Records provided

----

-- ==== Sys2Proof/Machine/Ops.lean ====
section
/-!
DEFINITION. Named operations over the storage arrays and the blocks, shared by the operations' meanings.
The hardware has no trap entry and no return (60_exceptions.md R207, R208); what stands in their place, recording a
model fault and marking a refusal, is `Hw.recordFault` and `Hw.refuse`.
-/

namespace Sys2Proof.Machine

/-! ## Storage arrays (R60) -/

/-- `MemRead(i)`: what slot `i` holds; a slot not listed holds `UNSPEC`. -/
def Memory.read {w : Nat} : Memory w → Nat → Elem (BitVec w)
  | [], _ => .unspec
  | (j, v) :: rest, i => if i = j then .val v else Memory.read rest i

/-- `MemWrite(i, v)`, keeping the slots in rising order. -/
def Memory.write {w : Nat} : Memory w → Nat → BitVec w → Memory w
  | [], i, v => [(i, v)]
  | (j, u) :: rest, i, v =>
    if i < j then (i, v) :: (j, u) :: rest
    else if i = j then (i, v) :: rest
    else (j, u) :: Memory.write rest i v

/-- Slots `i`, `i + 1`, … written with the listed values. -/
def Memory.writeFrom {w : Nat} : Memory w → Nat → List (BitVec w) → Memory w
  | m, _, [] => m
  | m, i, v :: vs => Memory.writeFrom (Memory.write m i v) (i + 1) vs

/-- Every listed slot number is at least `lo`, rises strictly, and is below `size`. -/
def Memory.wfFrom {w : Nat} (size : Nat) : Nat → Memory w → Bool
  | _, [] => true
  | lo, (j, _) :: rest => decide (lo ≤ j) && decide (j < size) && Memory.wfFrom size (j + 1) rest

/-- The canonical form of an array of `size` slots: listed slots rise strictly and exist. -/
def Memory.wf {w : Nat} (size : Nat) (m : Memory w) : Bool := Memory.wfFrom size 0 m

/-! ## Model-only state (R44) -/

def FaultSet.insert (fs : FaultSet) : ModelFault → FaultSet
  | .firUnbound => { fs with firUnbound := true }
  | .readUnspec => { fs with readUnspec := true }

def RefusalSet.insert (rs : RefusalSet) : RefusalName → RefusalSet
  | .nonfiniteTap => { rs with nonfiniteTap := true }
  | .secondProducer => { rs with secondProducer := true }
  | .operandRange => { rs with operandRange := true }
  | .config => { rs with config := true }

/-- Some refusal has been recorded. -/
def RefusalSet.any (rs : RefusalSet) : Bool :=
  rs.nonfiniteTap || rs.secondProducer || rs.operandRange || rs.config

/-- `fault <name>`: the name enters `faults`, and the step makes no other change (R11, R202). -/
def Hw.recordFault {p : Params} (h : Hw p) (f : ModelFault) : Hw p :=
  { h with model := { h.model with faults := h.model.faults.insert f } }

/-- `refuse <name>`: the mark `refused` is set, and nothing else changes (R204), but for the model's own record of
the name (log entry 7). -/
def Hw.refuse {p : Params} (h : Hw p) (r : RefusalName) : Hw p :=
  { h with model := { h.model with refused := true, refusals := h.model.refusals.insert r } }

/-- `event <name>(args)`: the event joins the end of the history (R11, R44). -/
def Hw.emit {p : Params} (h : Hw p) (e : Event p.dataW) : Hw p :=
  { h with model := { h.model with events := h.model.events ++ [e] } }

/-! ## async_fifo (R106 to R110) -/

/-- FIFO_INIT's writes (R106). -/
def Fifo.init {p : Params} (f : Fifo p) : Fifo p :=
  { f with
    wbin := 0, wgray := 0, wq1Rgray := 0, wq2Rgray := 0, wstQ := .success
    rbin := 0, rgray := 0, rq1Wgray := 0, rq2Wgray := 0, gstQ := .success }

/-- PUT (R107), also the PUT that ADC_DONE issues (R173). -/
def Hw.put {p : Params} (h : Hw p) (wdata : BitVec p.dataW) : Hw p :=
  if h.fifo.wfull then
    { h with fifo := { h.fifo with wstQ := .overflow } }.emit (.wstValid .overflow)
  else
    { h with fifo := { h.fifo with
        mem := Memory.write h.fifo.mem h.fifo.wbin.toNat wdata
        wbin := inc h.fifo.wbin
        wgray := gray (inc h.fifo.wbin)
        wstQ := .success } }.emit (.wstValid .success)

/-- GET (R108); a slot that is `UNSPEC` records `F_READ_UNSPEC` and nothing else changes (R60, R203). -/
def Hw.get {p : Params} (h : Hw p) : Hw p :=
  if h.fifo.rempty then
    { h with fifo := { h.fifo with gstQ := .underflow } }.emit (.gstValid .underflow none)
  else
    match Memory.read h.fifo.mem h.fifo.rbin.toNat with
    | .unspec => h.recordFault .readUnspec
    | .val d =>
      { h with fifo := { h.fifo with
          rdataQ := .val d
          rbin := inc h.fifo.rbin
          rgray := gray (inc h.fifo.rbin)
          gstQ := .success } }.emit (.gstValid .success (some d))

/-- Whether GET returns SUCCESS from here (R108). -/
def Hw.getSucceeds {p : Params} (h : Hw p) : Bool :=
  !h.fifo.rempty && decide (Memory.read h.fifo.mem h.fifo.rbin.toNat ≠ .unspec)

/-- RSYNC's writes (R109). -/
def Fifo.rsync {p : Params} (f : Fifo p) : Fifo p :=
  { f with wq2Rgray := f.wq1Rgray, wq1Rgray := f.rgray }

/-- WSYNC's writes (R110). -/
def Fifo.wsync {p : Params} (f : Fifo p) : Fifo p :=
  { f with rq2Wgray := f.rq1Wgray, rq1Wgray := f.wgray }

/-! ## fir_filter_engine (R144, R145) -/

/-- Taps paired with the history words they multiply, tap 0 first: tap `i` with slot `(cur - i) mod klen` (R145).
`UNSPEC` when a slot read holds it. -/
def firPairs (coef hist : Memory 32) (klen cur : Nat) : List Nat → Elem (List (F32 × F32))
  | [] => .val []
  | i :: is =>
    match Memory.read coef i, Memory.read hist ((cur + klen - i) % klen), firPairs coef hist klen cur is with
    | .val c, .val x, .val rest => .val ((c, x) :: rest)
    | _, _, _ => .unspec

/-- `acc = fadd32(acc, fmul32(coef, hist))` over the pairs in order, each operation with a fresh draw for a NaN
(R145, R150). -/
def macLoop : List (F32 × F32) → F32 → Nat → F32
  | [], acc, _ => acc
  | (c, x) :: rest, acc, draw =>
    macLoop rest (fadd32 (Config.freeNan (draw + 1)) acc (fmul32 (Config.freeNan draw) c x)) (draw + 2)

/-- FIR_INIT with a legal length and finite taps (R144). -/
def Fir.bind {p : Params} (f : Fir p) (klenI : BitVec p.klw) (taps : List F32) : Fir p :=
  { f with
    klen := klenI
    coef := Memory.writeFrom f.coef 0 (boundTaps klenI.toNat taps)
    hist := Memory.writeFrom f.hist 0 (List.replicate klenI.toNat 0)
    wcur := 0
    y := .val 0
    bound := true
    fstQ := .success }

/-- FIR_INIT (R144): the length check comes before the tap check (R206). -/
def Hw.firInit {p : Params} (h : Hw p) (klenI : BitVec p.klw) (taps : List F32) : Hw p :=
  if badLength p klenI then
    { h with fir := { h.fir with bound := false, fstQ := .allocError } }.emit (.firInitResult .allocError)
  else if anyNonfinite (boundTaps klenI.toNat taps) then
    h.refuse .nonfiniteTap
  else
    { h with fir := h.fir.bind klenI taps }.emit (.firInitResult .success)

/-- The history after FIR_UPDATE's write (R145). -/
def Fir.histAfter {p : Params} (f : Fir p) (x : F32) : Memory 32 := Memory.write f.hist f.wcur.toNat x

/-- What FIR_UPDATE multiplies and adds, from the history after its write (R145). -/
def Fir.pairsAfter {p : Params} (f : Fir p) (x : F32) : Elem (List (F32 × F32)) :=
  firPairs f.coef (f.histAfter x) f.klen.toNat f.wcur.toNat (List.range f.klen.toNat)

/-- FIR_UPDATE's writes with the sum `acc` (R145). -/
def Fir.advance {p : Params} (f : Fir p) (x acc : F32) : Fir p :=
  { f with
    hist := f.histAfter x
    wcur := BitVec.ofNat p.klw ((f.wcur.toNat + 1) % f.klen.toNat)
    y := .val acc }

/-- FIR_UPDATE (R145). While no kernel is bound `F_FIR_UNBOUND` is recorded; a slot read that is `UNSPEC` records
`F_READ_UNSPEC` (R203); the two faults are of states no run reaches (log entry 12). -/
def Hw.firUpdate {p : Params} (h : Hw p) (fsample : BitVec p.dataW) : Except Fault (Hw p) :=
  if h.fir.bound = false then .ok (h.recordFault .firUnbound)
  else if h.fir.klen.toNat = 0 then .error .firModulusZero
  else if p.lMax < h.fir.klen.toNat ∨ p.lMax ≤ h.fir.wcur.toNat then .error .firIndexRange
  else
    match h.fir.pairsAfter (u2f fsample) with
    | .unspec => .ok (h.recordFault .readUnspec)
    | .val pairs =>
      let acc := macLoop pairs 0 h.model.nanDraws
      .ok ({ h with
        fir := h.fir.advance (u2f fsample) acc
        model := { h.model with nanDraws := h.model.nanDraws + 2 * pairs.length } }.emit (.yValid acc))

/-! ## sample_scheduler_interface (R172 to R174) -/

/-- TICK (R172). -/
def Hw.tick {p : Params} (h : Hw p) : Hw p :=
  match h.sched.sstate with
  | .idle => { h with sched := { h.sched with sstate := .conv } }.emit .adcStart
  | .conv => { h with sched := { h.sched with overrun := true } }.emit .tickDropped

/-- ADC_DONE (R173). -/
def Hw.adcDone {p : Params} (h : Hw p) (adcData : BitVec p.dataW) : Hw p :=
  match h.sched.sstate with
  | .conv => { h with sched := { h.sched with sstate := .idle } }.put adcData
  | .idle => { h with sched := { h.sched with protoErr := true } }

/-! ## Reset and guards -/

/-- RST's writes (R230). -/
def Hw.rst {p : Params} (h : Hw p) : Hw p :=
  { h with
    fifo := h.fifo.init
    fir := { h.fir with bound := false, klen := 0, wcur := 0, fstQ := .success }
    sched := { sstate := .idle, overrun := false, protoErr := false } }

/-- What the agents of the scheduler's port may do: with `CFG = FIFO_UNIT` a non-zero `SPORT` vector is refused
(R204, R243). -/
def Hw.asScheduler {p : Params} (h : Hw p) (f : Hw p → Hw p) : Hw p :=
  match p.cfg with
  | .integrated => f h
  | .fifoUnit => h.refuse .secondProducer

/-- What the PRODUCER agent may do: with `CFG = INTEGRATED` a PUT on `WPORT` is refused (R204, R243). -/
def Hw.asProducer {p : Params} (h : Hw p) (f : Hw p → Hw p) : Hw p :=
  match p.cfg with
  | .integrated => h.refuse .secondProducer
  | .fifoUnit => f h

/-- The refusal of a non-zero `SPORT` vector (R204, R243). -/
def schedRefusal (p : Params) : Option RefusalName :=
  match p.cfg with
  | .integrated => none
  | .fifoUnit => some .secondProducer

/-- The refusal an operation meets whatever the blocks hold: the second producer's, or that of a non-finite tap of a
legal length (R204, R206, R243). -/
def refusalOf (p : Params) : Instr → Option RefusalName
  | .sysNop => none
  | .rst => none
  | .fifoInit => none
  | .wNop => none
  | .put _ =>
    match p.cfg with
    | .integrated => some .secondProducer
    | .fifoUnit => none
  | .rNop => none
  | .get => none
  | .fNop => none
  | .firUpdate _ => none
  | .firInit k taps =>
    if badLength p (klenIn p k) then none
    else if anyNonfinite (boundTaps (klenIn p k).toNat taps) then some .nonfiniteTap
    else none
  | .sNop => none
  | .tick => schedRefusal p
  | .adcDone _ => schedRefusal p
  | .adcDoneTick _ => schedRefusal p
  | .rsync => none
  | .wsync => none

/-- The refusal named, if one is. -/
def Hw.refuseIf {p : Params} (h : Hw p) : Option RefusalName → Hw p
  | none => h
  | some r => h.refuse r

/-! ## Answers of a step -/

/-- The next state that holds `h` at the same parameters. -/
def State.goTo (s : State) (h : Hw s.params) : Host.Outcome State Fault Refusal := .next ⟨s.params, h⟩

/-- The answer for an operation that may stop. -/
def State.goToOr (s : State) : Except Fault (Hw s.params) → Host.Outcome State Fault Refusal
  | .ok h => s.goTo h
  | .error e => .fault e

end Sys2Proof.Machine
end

----

Only certain lines are wanted. Please return exactly those from the top of the data through the line with "The hardware has".

-- ==== Sys2Proof/Machine/Ops.lean ====
section
/-!
DEFINITION. Named operations over the storage arrays and the blocks, shared by the operations' meanings.
The hardware has no trap entry and no return (60_exceptions.md R207, R208); what stands in their place, recording a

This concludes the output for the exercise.